# Broken hottub into a pond?



## clgkag (Mar 22, 2008)

I have an opportunity to get a non-working hottub for nothing and was wondering if anyone had ever made a pond out of one? Just plug the jets and install a pond filter. Would the great stuff expanding foam work for plugging the jets? Any and all input welcome. Thanks


----------



## dwarfpike (Jan 22, 2008)

I have seen pools converted to koi ponds, but not a hot tub before.


----------



## venustus19 (Aug 30, 2007)

i think it would work fine...

my only thing would be(for me at least) is make sure you do not see any part of the hotub... i would not want anyone to think anything other than "it's a pond"

as far as plugging the jets, i have never used great stuff before unde water, but what about siliconing the **** out of the jets... or maybe partial great stuff and the rest silicone???

just my 2 cents...


----------



## Johnson14 (Mar 29, 2009)

are you going to put it in the ground? if so you might want to just take the plastic insert out of the foam.
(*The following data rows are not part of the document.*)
/-- Codes 64 canonical bytes for an open block (R273, R275, R276, R278). -/
def OpenBlock.code (o : OpenBlock) (step : Nat → Nat → Nat) (b : Bytes) : CodAdd :=
  let (code, q) := codeRecord o.bounded step o.refs b
  let raw := decide (64 < code.length)
  { bytes := if raw then le 2 0x8000 ++ fit 64 b else code
    refs := canonRefs b (if raw then o.refs.q else q)
    ext := if o.bounded then addExtremes step o.nrec b o.ext else o.ext
    raw := raw
    exact := if raw || !o.bounded then 0 else ((codWords step o.refs b).filter (·.exact)).length }

/-- Does a coded record fit an open block with the trailer entries it adds (R281)? -/
def OpenBlock.fits (o : OpenBlock) (a : CodAdd) : Bool :=
  decide (64 + o.payload.length + a.bytes.length + 32 * a.ext.length ≤ 4096)

/-- The open block with a record appended. -/
def OpenBlock.add (o : OpenBlock) (a : CodAdd) (b : Bytes) : OpenBlock :=
  let ep := leAt b 0 3 % 2 ^ 21
  let ets := leAt b 8 8
  let rts := leAt b 16 8
  let first := o.nrec == 0
  { o with
    payload := o.payload ++ a.bytes, nrec := o.nrec + 1, ext := a.ext, refs := a.refs
    epMin := if first then ep else min o.epMin ep, epMax := max o.epMax ep
    etsMin := if first then ets else min o.etsMin ets, etsMax := max o.etsMax ets, rtsMax := max o.rtsMax rts }

/-! ### Decoding a block (R279, R280) -/

/-- One record read from a block: its references after it, and its 64 bytes. -/
def readRecord (cls inst pos : Nat) (bounded : Bool) (ext : List ExtEntry) (r : Refs) (p : Bytes) : Bytes × Refs × Bytes :=
  let mask := leAt p 0 2
  let p := p.drop 2
  if bitAt mask 15 then
    let b := p.take 64
    (b, canonRefs b r.q, p.drop 64)
  else
    let rd := fun (on : Bool) (w ref : Nat) (p : Bytes) =>
      if on then let z := readVarint 10 p; (deltaTo w ref z.1, z.2) else (ref, p)
    let raw := fun (on : Bool) (n ref : Nat) (p : Bytes) => if on then (leAt p 0 n, p.drop n) else (ref, p)
    let (ep, p) := rd (bitAt mask 0) 21 r.ep p
    let (b47, p) := raw (bitAt mask 1) 4 r.b47 p
    let (ets, p) := rd (bitAt mask 2) 64 r.ets p
    let (rts, p) := rd (bitAt mask 3) 64 ets p
    let (seq, p) := rd (bitAt mask 4) 32 r.seq p
    let (fcnt, p) := rd (bitAt mask 5) 32 r.fcnt p
    let form := formOfB47 b47
    let typ := typeOfB47 b47
    let (vals, q, p) :=
      if bounded then
        let vmask := leAt p 0 2
        let p := p.drop 2
        let xmap := if bitAt mask 10 then leAt p 0 2 else 0
        let p := if bitAt mask 10 then p.drop 2 else p
        (List.range (formWords form)).foldl (fun (a : Bytes × List Int × Bytes) k =>
          let (vals, q, p) := a
          let z := readVarint 10 p
          let coded := bitAt vmask k
          let p := if coded then z.2 else p
          let exact := coded && bitAt xmap k
          let old := q.getD k 0
          let n := if coded && !exact then old + unzigzag z.1 else old
          let q := if exact then q else q.set k n
          let ent := ext.find? (fun e => e.typ == typ && e.form == form && e.word == k)
          let v := if exact then unzigzag z.1
            else match ent with
              | some e => if e.minRec = pos then e.min else if e.maxRec = pos then e.max else n * e.q
              | none => n
          (vals ++ wordBytes form v, q, p)) ([], r.q, p)
      else
        (List.range 3).foldl (fun (a : Bytes × List Int × Bytes) i =>
          let (vals, q, p) := a
          let (v, p) := rd (bitAt mask (6 + i)) 64 (r.v.getD i 0) p
          (vals ++ le 8 v, q, p)) ([], r.q, p)
    let (tail, p) := raw (bitAt mask 9) 8 r.tail p
    let b := le 3 ep ++ le 1 (inst + 16 * cls) ++ le 4 b47 ++ le 8 ets ++ le 8 rts ++ le 4 seq ++ le 4 fcnt ++ fit 24 vals ++ le 8 tail
    (b, canonRefs b q, p)

/-- `n` records read in order from a block's payload. -/
def readRecords (cls inst : Nat) (bounded : Bool) (ext : List ExtEntry) : Nat → Nat → Refs → Bytes → List Bytes
  | 0, _, _, _ => []
  | n + 1, pos, r, p =>
    let (b, r, p) := readRecord cls inst pos bounded ext r p
    b :: readRecords cls inst bounded ext n (pos + 1) r p
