-- ==== Sys2Proof/Machine/PlcRx.lean ====
section
/-! DEFINITION. Power-line reception: symbols, preambles, PHRs, codewords, the hand-off, the zero-crossing reference and the
frames PLC handles itself (R113, R118 to R135, R140 to R158, R621). -/
set_option Elab.async false
namespace Sys2Proof.Machine
namespace State

/-! #### Noise and the segment in force (R135) -/

/-- Is the receive side blanked (R113)? -/
def blanked (s : State) : Bool := s.plc.onAir.isSome || decide (s.nowNs < s.plc.blankUntil)

/-- The mean of a cycle's windows enters MEAN with weight 2^-TAU, so that MEAN averages over 2^TAU cycles (R135). DESIGN CHOICE (log entry
99): averaging starts from 0 after reset or CLEAR; the spec names no start. -/
def noiseFold (tau : Nat) (n : Noise) : Noise :=
  if n.count = 0 then n
  else { n with mean := (((n.mean : Int) + ((n.sum * 65536 / n.count : Nat) - (n.mean : Int)) / (2 ^ tau : Nat))).toNat, sum := 0, count := 0 }

/-- One measured level taken into the figures (R135); `cycle` names the mains cycle of the window, and the first window of a new one
closes the cycle before. DESIGN CHOICE (log entry 130): IMPULSES compares a level with MEAN in whole dB, rounded down. -/
def noiseStep (tau thresh cycle level : Nat) (n : Noise) : Noise :=
  let n := if n.cycle = cycle then n else { noiseFold tau n with cycle := cycle }
  { n with
    sum := n.sum + level, count := n.count + 1, peak := max n.peak level
    impulses := if n.mean / 65536 + thresh ≤ level then min (n.impulses + 1) 65535 else n.impulses }

/-- A window's levels taken into the noise figures of its chain and segment. -/
def noiseWindow (w : FftWindow) (s : State) : State :=
  let tau := min 12 (s.regField Reg.PLC_NOISE_CTRL 3 0)
  let thr := s.regField Reg.PLC_NOISE_CTRL 15 8
  let seg := s.segAt s.nowNs
  let cycle := s.cycleStart s.nowNs
  s.setPlc (fun p => { p with noise := ((List.range 80).zip w.levels).foldl (fun t e =>
    t.upd ((w.chain * 12 + seg) * 80 + e.1) {} (noiseStep tau thr cycle e.2)) p.noise })

/-- Has a chain measured BIU_LEVEL for BIU_TIME_MS (R117)? -/
def lbtHeld (s : State) (chain : Nat) : Bool :=
  (s.plc.lbtSince.get? chain).any (fun t => decide (t + 1000000 * s.regField Reg.PLC_BANDC_LBT 15 8 ≤ s.nowNs))

/-- A window's level between 131.5 and 133.5 kHz (R117): the band is in use while any receiving chain has measured BIU_LEVEL for
BIU_TIME_MS, and free from the window in which none has. -/
def lbtWindow (w : FftWindow) (s : State) : State :=
  let past := decide (s.regField Reg.PLC_BANDC_LBT 7 0 ≤ w.lbt)
  let s := s.setPlc (fun p => { p with
    lbtSince := if past then p.lbtSince.put w.chain (p.lbtSince.getD w.chain s.nowNs) else p.lbtSince.del w.chain })
  let busy := [0, 1, 2, 3].any (fun c => bitAt s.rxChains c && s.lbtHeld c)
  s.setPlc (fun p => { p with bandBusy := busy, bandFreeNs := if p.bandBusy && !busy then s.nowNs else p.bandFreeNs })

/-! #### Candidate groups (R133) -/

/-- Puts a detection into descending SNR order. -/
def bySnr (d : Detection) : List Detection → List Detection
  | [] => [d]
  | e :: t => if e.snr < d.snr then d :: e :: t else e :: bySnr d t

/-- The chains of a candidate group: receiving, not at work on another reception, and within 5 µs of the earliest (R133). -/
def heardGroup (s : State) (ds : List Detection) : List Detection :=
  ds.filter (fun d => bitAt s.rxChains d.chain && !bitAt s.rxBusy d.chain && decide (d.afterNs ≤ 5000))
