-- ==== Sys2Proof/Machine/Queues.lean ====
section
/-! DEFINITION. Queues, descriptors, admission, dispatch and completions (R46 to R66, R70 to R77). -/
set_option Elab.async false
namespace Sys2Proof.Machine
namespace State

/-- Replaces a queue. -/
def setQueue (q : Nat) (x : Queue) (s : State) : State := { s with cmd := { s.cmd with queues := s.cmd.queues.put q x } }

/-- The queue a doorbell names, or none where it is discarded (R50, R89, R95): BAR2 serves the instance queues only
while SR-IOV is disabled, a virtual function its own sixteen. -/
def doorbellQueue (s : State) (d : Doorbell) : Option Nat :=
  if !d.formOk then none
  else if d.fn = 0 then
    if d.slot = 256 then some 256
    else if d.slot < 256 && !s.hbr.vfEnable then some d.slot
    else none
  else if s.vfExists d.fn && decide (d.slot < 16) then some ((d.fn - 1) * 16 + d.slot)
  else none

/-- A doorbell keeps the value last written to it (R95). -/
def keepDoorbell (k v : Nat) (s : State) : State := { s with hbr := { s.hbr with doorbells := s.hbr.doorbells.put k v } }

/-- A queue fault (R52): the error state keeps the first code, and every fault is logged with the queue number. -/
def queueError (q code : Nat) (s : State) : State :=
  let x := s.queue q
  let s := if x.error then s else s.setQueue q { x with error := true, errCode := code }
  s.log 0 2 1 q code

/-- A doorbell discarded (R50 to R52, R95). -/
def doorbellDrop (s : State) : State := s.bump Reg.CMD_DOORBELL_DROP

/-- A new SQ tail (R51, R52). -/
def sqTail (q v : Nat) (s : State) : State :=
  let x := s.queue q
  if !x.enabled || x.error then s.doorbellDrop
  else if v = x.sqTail then s
  else if s.sqDepth q ≤ v then s.queueError q 0x01
  else s.setQueue q { x with sqTail := v }

/-- Entries a new CQ head consumes, counting forward from the old head (R52). -/
def headMoves (s : State) (q v : Nat) : Nat :=
  let d := s.cqDepth q
  (v + d - (s.queue q).cqHead) % d

/-- A new CQ head (R51, R52, R55). -/
def cqHead (q v : Nat) (s : State) : State :=
  let x := s.queue q
  if !x.enabled then s.doorbellDrop
  else if v = x.cqHead then s
  else if s.cqDepth q ≤ v then (if x.error then s.doorbellDrop else s.queueError q 0x02)
  else if x.cqUsed < s.headMoves q v then (if x.error then s.doorbellDrop else s.queueError q 0x03)
  else s.setQueue q { x with cqHead := v, cqUsed := x.cqUsed - s.headMoves q v }

/-- Does QSIZE break a limit of R47? -/
def sizeBad (s : State) (q : Nat) : Bool :=
  let w := s.regI Reg.CMD_QSIZE q
  let n := field w 3 0
  let m := field w 7 4 + 1
  decide (n < 1) || decide (12 < n) || decide (13 < m) || decide (m < n)

/-- Is a ring base not aligned to 4 KiB (R52)? -/
def baseBad (s : State) (q : Nat) : Bool :=
  decide (s.regI Reg.CMD_SQ_BASE_LO q % 4096 ≠ 0) || decide (s.regI Reg.CMD_CQ_BASE_LO q % 4096 ≠ 0)

/-- The instance a queue belongs to (R46); the manager queue belongs to none. -/
def queueInst (q : Nat) : Option Nat := if q < 256 then some (q / 16) else none

/-- Enables a queue (R47): pointers to 0 and write phase 1. -/
def enableQueue (q : Nat) (s : State) : State :=
  s.setQueue q { s.queue q with
    enabled := true, error := false, errCode := 0, sqHead := 0, sqTail := 0, cqHead := 0, cqTail := 0
    cqUsed := 0, phase := true, reserved := 2 * (s.queueCmds q).length, unann := 0 }

/-- Sets QCTRL's coalescing fields and the ENABLE bit the queue ends with (R82). DESIGN CHOICE (log entry 94): bits [7:1], which the map
does not name, read 0. -/
def setQctrl (q v : Nat) (en : Bool) (s : State) : State := s.setRegI Reg.CMD_QCTRL q (putBit (v / 256 * 256) 0 en)

/-- A write that sets QCTRL.ENABLE (R47, R52, R527); on an enabled queue it changes nothing, since only ENABLE may then be written (R82). -/
def queueEnable (q v : Nat) (s : State) : State :=
  if (s.queue q).enabled then s
  else
    let s := s.setQueue q { s.queue q with error := false, errCode := 0 }
    match queueInst q with
    | some i =>
      if (s.inst i).state ≠ .ready then (s.bumpI Reg.VIN_ENABLE_REFUSED i).setQctrl q v false
      else if s.baseBad q then (s.queueError q 0x04).setQctrl q v false
      else if s.sizeBad q then (s.queueError q 0x07).setQctrl q v false
      else (s.enableQueue q).setQctrl q v true
    | none =>
      if s.baseBad q then (s.queueError q 0x04).setQctrl q v false
      else if s.sizeBad q then (s.queueError q 0x07).setQctrl q v false
      else (s.enableQueue q).setQctrl q v true

/-! #### Fetch (R53, R55, R56, R77) -/

/-- Descriptors of a queue fetched and not dispatched, those on the link included (R53). -/
def aheadOf (s : State) (q : Nat) : Nat :=
  (s.cmd.fetching.filter (· == q)).length + (s.cmd.input.filter (fun e => e.1 == q)).length
    + (s.cmd.cmds.filter (fun c => c.queue == q && c.stage == .admitted)).length

/-- Does the device state let CMD fetch at all (R70, R72, R550)? -/
def fetchState (s : State) : Bool :=
  (s.dev.state == .day || s.dev.state == .twilight || (s.dev.state == .dawn && decide (2 ≤ s.dev.stage))) && !s.cmd.closed

/-- May a descriptor of this queue be fetched now (R52, R53, R55, R97, R103)? -/
def fetchable (s : State) (q : Nat) : Bool :=
  let x := s.queue q
  x.enabled && !x.error && x.sqHead != x.sqTail && s.cqRoom q && decide (s.aheadOf q < 8) && s.fetchState
    && s.canMaster (s.queueFn q) && s.readOpen

/-- The next number after `last`, in rotation below `n`, that satisfies `p` (R56). -/
def rotate (n last : Nat) (p : Nat → Bool) : Option Nat :=
  ((List.range n).map (fun k => (last + 1 + k) % n)).find? p

/-- The queue CMD fetches from next (R56): the manager queue first, else the next instance and its next queue. -/
def nextFetch (s : State) : Option Nat :=
  if s.fetchable 256 then some 256
  else match rotate 16 s.cmd.lastInst (fun i => (List.range 16).any (fun k => s.fetchable (i * 16 + k))) with
    | none => none
    | some i =>
      (rotate 16 (s.cmd.lastQueue.getD i 15) (fun k => s.fetchable (i * 16 + k))).map (fun k => i * 16 + k)

/-- Issues the descriptor fetch of a queue: head advanced, two CQ entries reserved (R55, R77). -/
def fetch (q : Nat) (s : State) : State :=
  let x := s.queue q
  let addr := s.regI Reg.CMD_SQ_BASE_LO q + s.regI Reg.CMD_SQ_BASE_HI q * 2 ^ 32 + 64 * x.sqHead
  let s := s.setQueue q { x with sqHead := (x.sqHead + 1) % s.sqDepth q, reserved := x.reserved + 2 }
  let s : State := { s with cmd := { s.cmd with
      fetching := s.cmd.fetching ++ [q]
      lastInst := if q < 256 then q / 16 else s.cmd.lastInst
      lastQueue := if q < 256 then s.cmd.lastQueue.put (q / 16) (q % 16) else s.cmd.lastQueue } }
  s.askRead (.descriptor q) [(addr, 64)]

/-! #### Decoding and admission (R57, R58, R61, R65, R70 to R72, R616) -/

end State

/-- A decoded descriptor header with its parameter bytes (R57). -/
structure Desc where
  opcode : Nat
  inst : Nat
  reserved : Bool
  order : Bool
  irq : Bool
  dlist : Bool
  ddir : Bool
  tag : Nat
  plen : Nat
  dptr : Nat
  params : Bytes
  deriving DecidableEq, Repr

/-- Decodes the 64 bytes of a descriptor (R57, R58: parameter bytes beyond PLEN are ignored). -/
def decodeDesc (b : Bytes) : Desc :=
  let f := byteAt b 3
  let l := byteAt b 6
  { opcode := leAt b 0 2
    inst := byteAt b 2 % 16
    reserved := decide (byteAt b 2 / 16 ≠ 0) || decide (f / 16 ≠ 0) || decide (l / 64 ≠ 0) || decide (byteAt b 7 ≠ 0)
    order := bitAt f 0
    irq := bitAt f 1
    dlist := bitAt f 2
    ddir := bitAt f 3
    tag := leAt b 4 2
    plen := l % 64
    dptr := leAt b 8 8
    params := (slice b 16 48).take (l % 64) }

/-- DPTR obeys R58 and R616 for a command that moves data; three opcodes move theirs where DPTR is not 0. -/
def dptrOk (d : Desc) : Bool :=
  let aligned := decide (d.dptr % (if d.dlist then 8 else 4) = 0)
  if needsData d.opcode d.params then d.dptr != 0 && aligned
  else !(d.opcode == 0x0401 || d.opcode == 0x0507 || d.opcode == 0x0A01) || aligned

namespace State

/-- Is the opcode one that acts for an instance (R58, R80)? -/
def bound (i : OpInfo) : Bool := !i.manager

/-- Check 3 of R65: the INSTANCE field and the issuer (R58, R80). -/
def issuerOk (q : Nat) (i : OpInfo) (d : Desc) : Bool :=
  if q < 256 then bound i && d.inst == q / 16
  else bound i || d.opcode / 256 == 1 || d.inst == 0

/-- Check 2 of R65 for the frame a send states by its LEN (R157, R160, R205, R209, R616): a medium carries no longer one. -/
def frameFits (s : State) (d : Desc) : Bool :=
  let p := d.params
  let b := byteAt p
  let ep := leAt p 0 3 % 2 ^ 21
  match d.opcode with
  | 0x0303 => decide (plcLen (s.routeRelays ep (b 4 % 8)) (bitAt (b 3) 1) (leAt p 8 2) (b 10 % 4) ≤ 2048)
  | 0x0305 => decide (plcLen 0 (bitAt (b 13) 0) (4 + leAt p 14 2) (b 13 / 2 % 4) ≤ 2048)
  | 0x0403 => decide (mshLen (downRelays (s.ctx ep)) (bitAt (b 3) 1) (leAt p 8 2) (b 7 % 4) ≤ 2047)
  | 0x0404 => decide (mshLen 0 true (leAt p 14 2 + 4) (b 12 % 4) ≤ 2047)
  | _ => true

/-- Check 4 of R65: the status for an instance that is not READY (R524), for an opcode bound to an instance. -/
def instCheck (s : State) (i : OpInfo) (d : Desc) : Option Nat :=
  if bound i && (s.inst d.inst).state != .ready then
    some (if (s.inst d.inst).disabled then St.functionDisabled else St.instanceFenced)
  else none

/-- Does the device state admit the opcode's class (R70, R72), and simplex its S and V classes (R74, R75)? -/
def classOk (s : State) (i : OpInfo) : Bool :=
  (s.laneMode != 2 || i.cls == .s || i.cls == .v) &&
  match s.dev.state with
  | .dawn => (i.cls == .s && decide (i.dawnStage ≤ s.dev.stage)) || i.cls == .v
  | .day => true
  | .twilight => i.cls != .n
  | _ => false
but if you are just going to use it as it is then why are you going to get anoither filter?? hot tubs already have filters built in.


----------



## clgkag (Mar 22, 2008)

Johnson14 said:


> are you going to put it in the ground? if so you might want to just take the plastic insert out of the foam.
> 
> but if you are just going to use it as it is then why are you going to get anoither filter?? hot tubs already have filters built in.


Not going into the ground. The pump is out of it and I was told it was too expensive to replace the pump, that is why I got it for free. No pump = no working filter. Plus I don't want to have to wire an outside breaker and box rated for a hottub. I already have an outlet I can plug a normal pump into.


----------



## football mom (Feb 19, 2006)

My neighbor has an old hot tub, I think it leaked. He put a pond liner inside it, and put cedar
planks along the sides of it to hide the plastic tub. He put decking like planks along the top to hide the top edges. He put potted pond lilies on the ledges where you are supposed to sit. As far as filters, I think he used a standard water feature pond filter. It turned out quite nice.


----------



## mel_cp6 (Feb 3, 2009)

it may be possible to use some of the holes to run ugj system and plug the rest.
unless the jets are at the side.


----------



## KaiserSousay (Nov 2, 2008)

Sorry, I just think the whole project would end up being more trouble than it`s worth. 
But, if you do this..take some pics


----------



## Aidan Weisz (Jun 1, 2009)

Hi clgkag! I've seen a claw foot bathtub transformed into a fish pond in a friend's house and it looks great What's your hot tub like?


----------



## Stickzula (Sep 14, 2007)

I would be concerned about residual chemicals in/on the plastic. Some newer hot tubs even have microban in the plastic to inhibit microbal growth. Just a heads up.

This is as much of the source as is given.